Problem to solve. Return every entry in full, with no alterations.

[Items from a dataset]
--------------------------------
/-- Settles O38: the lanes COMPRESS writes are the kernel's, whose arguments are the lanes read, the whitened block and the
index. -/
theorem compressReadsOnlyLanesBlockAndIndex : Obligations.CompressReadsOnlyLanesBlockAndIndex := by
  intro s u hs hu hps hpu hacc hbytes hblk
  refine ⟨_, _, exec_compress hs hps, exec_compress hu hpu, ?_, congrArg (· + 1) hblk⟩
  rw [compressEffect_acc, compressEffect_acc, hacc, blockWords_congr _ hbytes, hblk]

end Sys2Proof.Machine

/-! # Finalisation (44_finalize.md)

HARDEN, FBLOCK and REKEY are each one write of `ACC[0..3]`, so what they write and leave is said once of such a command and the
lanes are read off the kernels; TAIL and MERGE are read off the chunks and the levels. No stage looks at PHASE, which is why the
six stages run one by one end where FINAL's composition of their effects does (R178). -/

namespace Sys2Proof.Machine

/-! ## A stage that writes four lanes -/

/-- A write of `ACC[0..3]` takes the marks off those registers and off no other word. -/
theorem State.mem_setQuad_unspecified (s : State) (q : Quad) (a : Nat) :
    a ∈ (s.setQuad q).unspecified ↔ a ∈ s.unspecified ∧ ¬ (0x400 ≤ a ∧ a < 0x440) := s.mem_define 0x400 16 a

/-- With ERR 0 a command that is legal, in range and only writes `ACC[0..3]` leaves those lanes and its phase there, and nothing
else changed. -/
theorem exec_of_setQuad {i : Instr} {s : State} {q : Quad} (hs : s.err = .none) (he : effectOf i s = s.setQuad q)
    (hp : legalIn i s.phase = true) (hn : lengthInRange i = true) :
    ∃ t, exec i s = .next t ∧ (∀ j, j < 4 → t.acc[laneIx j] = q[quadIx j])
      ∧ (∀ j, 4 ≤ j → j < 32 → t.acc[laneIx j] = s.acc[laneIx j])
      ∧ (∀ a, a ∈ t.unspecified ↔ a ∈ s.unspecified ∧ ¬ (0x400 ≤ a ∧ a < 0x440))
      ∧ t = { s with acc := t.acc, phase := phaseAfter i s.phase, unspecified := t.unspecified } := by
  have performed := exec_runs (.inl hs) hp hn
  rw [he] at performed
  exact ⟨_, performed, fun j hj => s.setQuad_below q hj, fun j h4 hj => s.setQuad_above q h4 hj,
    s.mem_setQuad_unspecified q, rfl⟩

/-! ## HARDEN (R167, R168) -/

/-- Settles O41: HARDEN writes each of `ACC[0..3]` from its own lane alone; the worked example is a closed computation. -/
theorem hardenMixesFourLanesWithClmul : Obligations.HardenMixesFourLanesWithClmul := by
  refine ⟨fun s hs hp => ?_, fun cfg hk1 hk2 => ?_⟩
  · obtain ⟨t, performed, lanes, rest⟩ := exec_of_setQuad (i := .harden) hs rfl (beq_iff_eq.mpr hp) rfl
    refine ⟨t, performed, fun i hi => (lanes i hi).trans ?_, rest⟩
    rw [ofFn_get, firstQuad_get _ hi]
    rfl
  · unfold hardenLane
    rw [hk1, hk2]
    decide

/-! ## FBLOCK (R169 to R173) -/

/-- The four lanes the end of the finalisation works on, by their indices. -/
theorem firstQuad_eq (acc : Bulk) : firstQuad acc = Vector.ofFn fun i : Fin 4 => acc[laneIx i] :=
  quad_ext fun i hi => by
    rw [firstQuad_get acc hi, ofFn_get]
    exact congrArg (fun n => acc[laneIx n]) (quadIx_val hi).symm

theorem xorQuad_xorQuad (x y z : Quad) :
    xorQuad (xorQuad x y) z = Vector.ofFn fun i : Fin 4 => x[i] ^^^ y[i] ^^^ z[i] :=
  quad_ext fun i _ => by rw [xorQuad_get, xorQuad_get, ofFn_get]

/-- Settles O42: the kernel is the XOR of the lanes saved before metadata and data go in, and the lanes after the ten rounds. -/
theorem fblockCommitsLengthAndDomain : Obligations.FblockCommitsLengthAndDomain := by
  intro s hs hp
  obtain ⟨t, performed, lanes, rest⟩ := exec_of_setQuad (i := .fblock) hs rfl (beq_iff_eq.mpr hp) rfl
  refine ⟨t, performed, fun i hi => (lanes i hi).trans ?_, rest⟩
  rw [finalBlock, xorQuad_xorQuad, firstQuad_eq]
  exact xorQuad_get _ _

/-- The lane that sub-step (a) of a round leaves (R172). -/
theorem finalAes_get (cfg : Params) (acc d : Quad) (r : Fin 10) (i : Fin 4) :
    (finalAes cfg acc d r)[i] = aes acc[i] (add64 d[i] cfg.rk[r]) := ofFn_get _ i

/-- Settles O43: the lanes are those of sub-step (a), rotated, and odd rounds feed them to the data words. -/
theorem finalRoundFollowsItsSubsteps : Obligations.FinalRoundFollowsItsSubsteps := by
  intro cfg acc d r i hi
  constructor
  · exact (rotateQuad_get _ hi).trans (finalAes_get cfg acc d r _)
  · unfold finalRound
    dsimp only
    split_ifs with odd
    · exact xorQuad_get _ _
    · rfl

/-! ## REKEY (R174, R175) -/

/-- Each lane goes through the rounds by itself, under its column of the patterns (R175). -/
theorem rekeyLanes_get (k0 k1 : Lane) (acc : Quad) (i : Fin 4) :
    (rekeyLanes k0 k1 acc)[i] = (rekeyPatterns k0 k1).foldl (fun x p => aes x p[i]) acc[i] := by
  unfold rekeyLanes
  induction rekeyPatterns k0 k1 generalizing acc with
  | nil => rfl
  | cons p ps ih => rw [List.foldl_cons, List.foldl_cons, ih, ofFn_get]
--------------------------------
Exercise output.
/-- Settles O38: the lanes COMPRESS writes are the kernel's, whose arguments are the lanes read, the whitened block and the
index. -/
theorem compressReadsOnlyLanesBlockAndIndex : Obligations.CompressReadsOnlyLanesBlockAndIndex := by
  intro s u hs hu hps hpu hacc hbytes hblk
  refine ⟨_, _, exec_compress hs hps, exec_compress hu hpu, ?_, congrArg (· + 1) hblk⟩
  rw [compressEffect_acc, compressEffect_acc, hacc, blockWords_congr _ hbytes, hblk]

end Sys2Proof.Machine

/-! # Finalisation (44_finalize.md)

HARDEN, FBLOCK and REKEY are each one write of `ACC[0..3]`, so what they write and leave is said once of such a command and the
lanes are read off the kernels; TAIL and MERGE are read off the chunks and the levels. No stage looks at PHASE, which is why the
six stages run one by one end where FINAL's composition of their effects does (R178). -/

namespace Sys2Proof.Machine

/-! ## A stage that writes four lanes -/

/-- A write of `ACC[0..3]` takes the marks off those registers and off no other word. -/
theorem State.mem_setQuad_unspecified (s : State) (q : Quad) (a : Nat) :
    a ∈ (s.setQuad q).unspecified ↔ a ∈ s.unspecified ∧ ¬ (0x400 ≤ a ∧ a < 0x440) := s.mem_define 0x400 16 a

/-- With ERR 0 a command that is legal, in range and only writes `ACC[0..3]` leaves those lanes and its phase there, and nothing
else changed. -/
theorem exec_of_setQuad {i : Instr} {s : State} {q : Quad} (hs : s.err = .none) (he : effectOf i s = s.setQuad q)
    (hp : legalIn i s.phase = true) (hn : lengthInRange i = true) :
    ∃ t, exec i s = .next t ∧ (∀ j, j < 4 → t.acc[laneIx j] = q[quadIx j])
      ∧ (∀ j, 4 ≤ j → j < 32 → t.acc[laneIx j] = s.acc[laneIx j])
      ∧ (∀ a, a ∈ t.unspecified ↔ a ∈ s.unspecified ∧ ¬ (0x400 ≤ a ∧ a < 0x440))
      ∧ t = { s with acc := t.acc, phase := phaseAfter i s.phase, unspecified := t.unspecified } := by
  have performed := exec_runs (.inl hs) hp hn
  rw [he] at performed
  exact ⟨_, performed, fun j hj => s.setQuad_below q hj, fun j h4 hj => s.setQuad_above q h4 hj,
    s.mem_setQuad_unspecified q, rfl⟩

/-! ## HARDEN (R167, R168) -/

/-- Settles O41: HARDEN writes each of `ACC[0..3]` from its own lane alone; the worked example is a closed computation. -/
theorem hardenMixesFourLanesWithClmul : Obligations.HardenMixesFourLanesWithClmul := by
  refine ⟨fun s hs hp => ?_, fun cfg hk1 hk2 => ?_⟩
  · obtain ⟨t, performed, lanes, rest⟩ := exec_of_setQuad (i := .harden) hs rfl (beq_iff_eq.mpr hp) rfl
    refine ⟨t, performed, fun i hi => (lanes i hi).trans ?_, rest⟩
    rw [ofFn_get, firstQuad_get _ hi]
    rfl
  · unfold hardenLane
    rw [hk1, hk2]
    decide

/-! ## FBLOCK (R169 to R173) -/

/-- The four lanes the end of the finalisation works on, by their indices. -/
theorem firstQuad_eq (acc : Bulk) : firstQuad acc = Vector.ofFn fun i : Fin 4 => acc[laneIx i] :=
  quad_ext fun i hi => by
    rw [firstQuad_get acc hi, ofFn_get]
    exact congrArg (fun n => acc[laneIx n]) (quadIx_val hi).symm

theorem xorQuad_xorQuad (x y z : Quad) :
    xorQuad (xorQuad x y) z = Vector.ofFn fun i : Fin 4 => x[i] ^^^ y[i] ^^^ z[i] :=
  quad_ext fun i _ => by rw [xorQuad_get, xorQuad_get, ofFn_get]

/-- Settles O42: the kernel is the XOR of the lanes saved before metadata and data go in, and the lanes after the ten rounds. -/
theorem fblockCommitsLengthAndDomain : Obligations.FblockCommitsLengthAndDomain := by
  intro s hs hp
  obtain ⟨t, performed, lanes, rest⟩ := exec_of_setQuad (i := .fblock) hs rfl (beq_iff_eq.mpr hp) rfl
  refine ⟨t, performed, fun i hi => (lanes i hi).trans ?_, rest⟩
  rw [finalBlock, xorQuad_xorQuad, firstQuad_eq]
  exact xorQuad_get _ _

/-- The lane that sub-step (a) of a round leaves (R172). -/
theorem finalAes_get (cfg : Params) (acc d : Quad) (r : Fin 10) (i : Fin 4) :
    (finalAes cfg acc d r)[i] = aes acc[i] (add64 d[i] cfg.rk[r]) := ofFn_get _ i

/-- Settles O43: the lanes are those of sub-step (a), rotated, and odd rounds feed them to the data words. -/
theorem finalRoundFollowsItsSubsteps : Obligations.FinalRoundFollowsItsSubsteps := by
  intro cfg acc d r i hi
  constructor
  · exact (rotateQuad_get _ hi).trans (finalAes_get cfg acc d r _)
  · unfold finalRound
    dsimp only
    split_ifs with odd
    · exact xorQuad_get _ _
    · rfl

/-! ## REKEY (R174, R175) -/

/-- Each lane goes through the rounds by itself, under its column of the patterns (R175). -/
theorem rekeyLanes_get (k0 k1 : Lane) (acc : Quad) (i : Fin 4) :
    (rekeyLanes k0 k1 acc)[i] = (rekeyPatterns k0 k1).foldl (fun x p => aes x p[i]) acc[i] := by
  unfold rekeyLanes
  induction rekeyPatterns k0 k1 generalizing acc with
  | nil => rfl
  | cons p ps ih => rw [List.foldl_cons, List.foldl_cons, ih, ofFn_get]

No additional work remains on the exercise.